From the entries, return every line where the string "execDigest" shows up.

___ SUPPLIED MATERIAL

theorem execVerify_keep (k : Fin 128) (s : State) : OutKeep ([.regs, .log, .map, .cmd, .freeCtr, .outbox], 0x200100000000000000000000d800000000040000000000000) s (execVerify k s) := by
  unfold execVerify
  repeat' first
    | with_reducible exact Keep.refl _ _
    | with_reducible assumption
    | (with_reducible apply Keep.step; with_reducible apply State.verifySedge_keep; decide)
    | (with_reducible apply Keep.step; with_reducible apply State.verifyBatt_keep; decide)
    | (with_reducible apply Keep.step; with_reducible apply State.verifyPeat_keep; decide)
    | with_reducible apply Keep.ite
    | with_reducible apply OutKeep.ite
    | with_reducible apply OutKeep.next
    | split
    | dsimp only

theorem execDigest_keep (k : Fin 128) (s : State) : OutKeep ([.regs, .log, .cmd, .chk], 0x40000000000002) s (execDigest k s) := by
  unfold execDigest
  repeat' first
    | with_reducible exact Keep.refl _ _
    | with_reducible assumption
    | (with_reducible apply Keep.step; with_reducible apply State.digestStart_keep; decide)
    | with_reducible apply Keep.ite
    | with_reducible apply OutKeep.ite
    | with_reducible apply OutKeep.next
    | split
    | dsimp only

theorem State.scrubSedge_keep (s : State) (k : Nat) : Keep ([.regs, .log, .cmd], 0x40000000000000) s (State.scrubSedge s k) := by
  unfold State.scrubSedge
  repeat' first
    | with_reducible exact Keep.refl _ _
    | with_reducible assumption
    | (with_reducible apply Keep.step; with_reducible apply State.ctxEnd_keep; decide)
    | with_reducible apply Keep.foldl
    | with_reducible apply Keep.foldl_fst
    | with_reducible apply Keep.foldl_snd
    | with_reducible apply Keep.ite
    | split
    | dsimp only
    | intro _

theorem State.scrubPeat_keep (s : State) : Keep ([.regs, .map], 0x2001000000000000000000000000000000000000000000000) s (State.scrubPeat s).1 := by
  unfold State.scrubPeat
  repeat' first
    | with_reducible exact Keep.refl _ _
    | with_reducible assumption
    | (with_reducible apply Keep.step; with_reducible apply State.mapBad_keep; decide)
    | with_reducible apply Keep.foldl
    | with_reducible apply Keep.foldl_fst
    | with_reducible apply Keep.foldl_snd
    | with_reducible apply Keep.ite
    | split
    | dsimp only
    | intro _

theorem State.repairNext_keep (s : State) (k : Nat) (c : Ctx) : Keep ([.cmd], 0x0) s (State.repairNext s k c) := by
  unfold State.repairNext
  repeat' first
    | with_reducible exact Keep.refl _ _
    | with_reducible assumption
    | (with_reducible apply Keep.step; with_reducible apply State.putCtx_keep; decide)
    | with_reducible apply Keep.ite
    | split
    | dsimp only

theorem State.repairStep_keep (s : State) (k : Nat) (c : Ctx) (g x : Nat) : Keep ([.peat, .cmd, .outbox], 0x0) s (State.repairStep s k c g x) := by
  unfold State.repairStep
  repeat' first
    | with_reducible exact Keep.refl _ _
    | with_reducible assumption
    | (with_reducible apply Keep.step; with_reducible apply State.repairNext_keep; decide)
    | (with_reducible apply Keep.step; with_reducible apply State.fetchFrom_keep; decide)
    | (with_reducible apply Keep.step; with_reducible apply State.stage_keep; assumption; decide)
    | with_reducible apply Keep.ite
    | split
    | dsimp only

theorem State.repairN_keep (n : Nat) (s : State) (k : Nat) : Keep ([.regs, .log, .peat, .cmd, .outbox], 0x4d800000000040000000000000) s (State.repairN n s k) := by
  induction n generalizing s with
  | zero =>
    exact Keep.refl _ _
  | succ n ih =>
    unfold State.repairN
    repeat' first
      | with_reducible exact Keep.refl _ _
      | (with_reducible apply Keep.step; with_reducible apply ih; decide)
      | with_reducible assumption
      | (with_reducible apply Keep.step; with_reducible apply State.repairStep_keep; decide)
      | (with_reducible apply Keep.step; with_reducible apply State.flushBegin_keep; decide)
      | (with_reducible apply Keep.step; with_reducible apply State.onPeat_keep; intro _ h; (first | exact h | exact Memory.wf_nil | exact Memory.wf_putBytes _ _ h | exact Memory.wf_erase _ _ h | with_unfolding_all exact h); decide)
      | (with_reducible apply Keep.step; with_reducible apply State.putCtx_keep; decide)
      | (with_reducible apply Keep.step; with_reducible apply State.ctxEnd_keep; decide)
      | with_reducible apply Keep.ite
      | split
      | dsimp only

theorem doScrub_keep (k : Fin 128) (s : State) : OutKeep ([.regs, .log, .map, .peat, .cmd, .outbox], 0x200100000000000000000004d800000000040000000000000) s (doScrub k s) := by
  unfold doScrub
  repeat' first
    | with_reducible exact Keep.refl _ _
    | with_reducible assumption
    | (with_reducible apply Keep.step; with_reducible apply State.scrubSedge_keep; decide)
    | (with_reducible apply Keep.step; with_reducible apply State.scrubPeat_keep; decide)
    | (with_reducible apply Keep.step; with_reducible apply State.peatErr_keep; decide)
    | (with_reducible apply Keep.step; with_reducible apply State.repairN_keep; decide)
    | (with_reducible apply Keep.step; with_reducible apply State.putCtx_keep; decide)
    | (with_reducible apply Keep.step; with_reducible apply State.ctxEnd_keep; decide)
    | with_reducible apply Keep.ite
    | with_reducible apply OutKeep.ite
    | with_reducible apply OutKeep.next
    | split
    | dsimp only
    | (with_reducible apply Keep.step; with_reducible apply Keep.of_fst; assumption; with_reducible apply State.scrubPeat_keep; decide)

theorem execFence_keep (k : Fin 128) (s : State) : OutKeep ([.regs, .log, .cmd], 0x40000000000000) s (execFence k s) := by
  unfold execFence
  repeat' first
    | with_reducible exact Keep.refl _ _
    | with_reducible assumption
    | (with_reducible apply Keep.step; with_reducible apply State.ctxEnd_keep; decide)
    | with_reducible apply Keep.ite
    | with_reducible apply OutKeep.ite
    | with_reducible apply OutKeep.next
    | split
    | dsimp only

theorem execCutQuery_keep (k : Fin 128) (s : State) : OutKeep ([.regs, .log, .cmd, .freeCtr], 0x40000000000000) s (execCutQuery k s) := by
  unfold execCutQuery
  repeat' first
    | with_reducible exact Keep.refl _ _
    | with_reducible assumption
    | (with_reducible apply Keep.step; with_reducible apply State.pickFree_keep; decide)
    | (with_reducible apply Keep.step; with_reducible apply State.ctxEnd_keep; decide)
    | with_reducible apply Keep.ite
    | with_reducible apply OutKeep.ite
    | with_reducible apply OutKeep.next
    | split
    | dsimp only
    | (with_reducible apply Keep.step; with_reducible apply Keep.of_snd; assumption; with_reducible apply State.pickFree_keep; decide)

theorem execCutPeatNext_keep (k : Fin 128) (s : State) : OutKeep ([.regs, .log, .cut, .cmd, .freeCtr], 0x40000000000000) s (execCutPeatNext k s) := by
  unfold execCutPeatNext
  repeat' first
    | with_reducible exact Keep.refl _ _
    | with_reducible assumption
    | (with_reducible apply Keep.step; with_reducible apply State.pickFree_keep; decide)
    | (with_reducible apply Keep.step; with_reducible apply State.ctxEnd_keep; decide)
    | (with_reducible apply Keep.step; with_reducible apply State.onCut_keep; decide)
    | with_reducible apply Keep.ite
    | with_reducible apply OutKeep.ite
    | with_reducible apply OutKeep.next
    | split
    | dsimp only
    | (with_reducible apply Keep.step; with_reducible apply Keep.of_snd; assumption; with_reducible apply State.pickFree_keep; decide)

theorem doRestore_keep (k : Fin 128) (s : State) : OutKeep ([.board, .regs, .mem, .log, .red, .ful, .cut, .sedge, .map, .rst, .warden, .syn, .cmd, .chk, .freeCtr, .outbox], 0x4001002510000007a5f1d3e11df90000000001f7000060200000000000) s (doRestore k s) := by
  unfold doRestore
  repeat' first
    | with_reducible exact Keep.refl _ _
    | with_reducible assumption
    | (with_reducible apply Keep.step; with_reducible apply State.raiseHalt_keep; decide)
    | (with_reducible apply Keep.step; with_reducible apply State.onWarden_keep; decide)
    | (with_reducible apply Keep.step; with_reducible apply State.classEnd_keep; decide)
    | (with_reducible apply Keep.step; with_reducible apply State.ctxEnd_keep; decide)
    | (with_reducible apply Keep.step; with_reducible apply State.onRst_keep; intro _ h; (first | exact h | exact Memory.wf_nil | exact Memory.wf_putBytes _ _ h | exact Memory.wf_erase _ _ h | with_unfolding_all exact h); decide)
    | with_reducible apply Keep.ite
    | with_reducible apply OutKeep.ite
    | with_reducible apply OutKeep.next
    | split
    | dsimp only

______

» **RESPONSE BOX**
theorem execDigest_keep (k : Fin 128) (s : State) : OutKeep ([.regs, .log, .cmd, .chk], 0x40000000000002) s (execDigest k s) := by
  unfold execDigest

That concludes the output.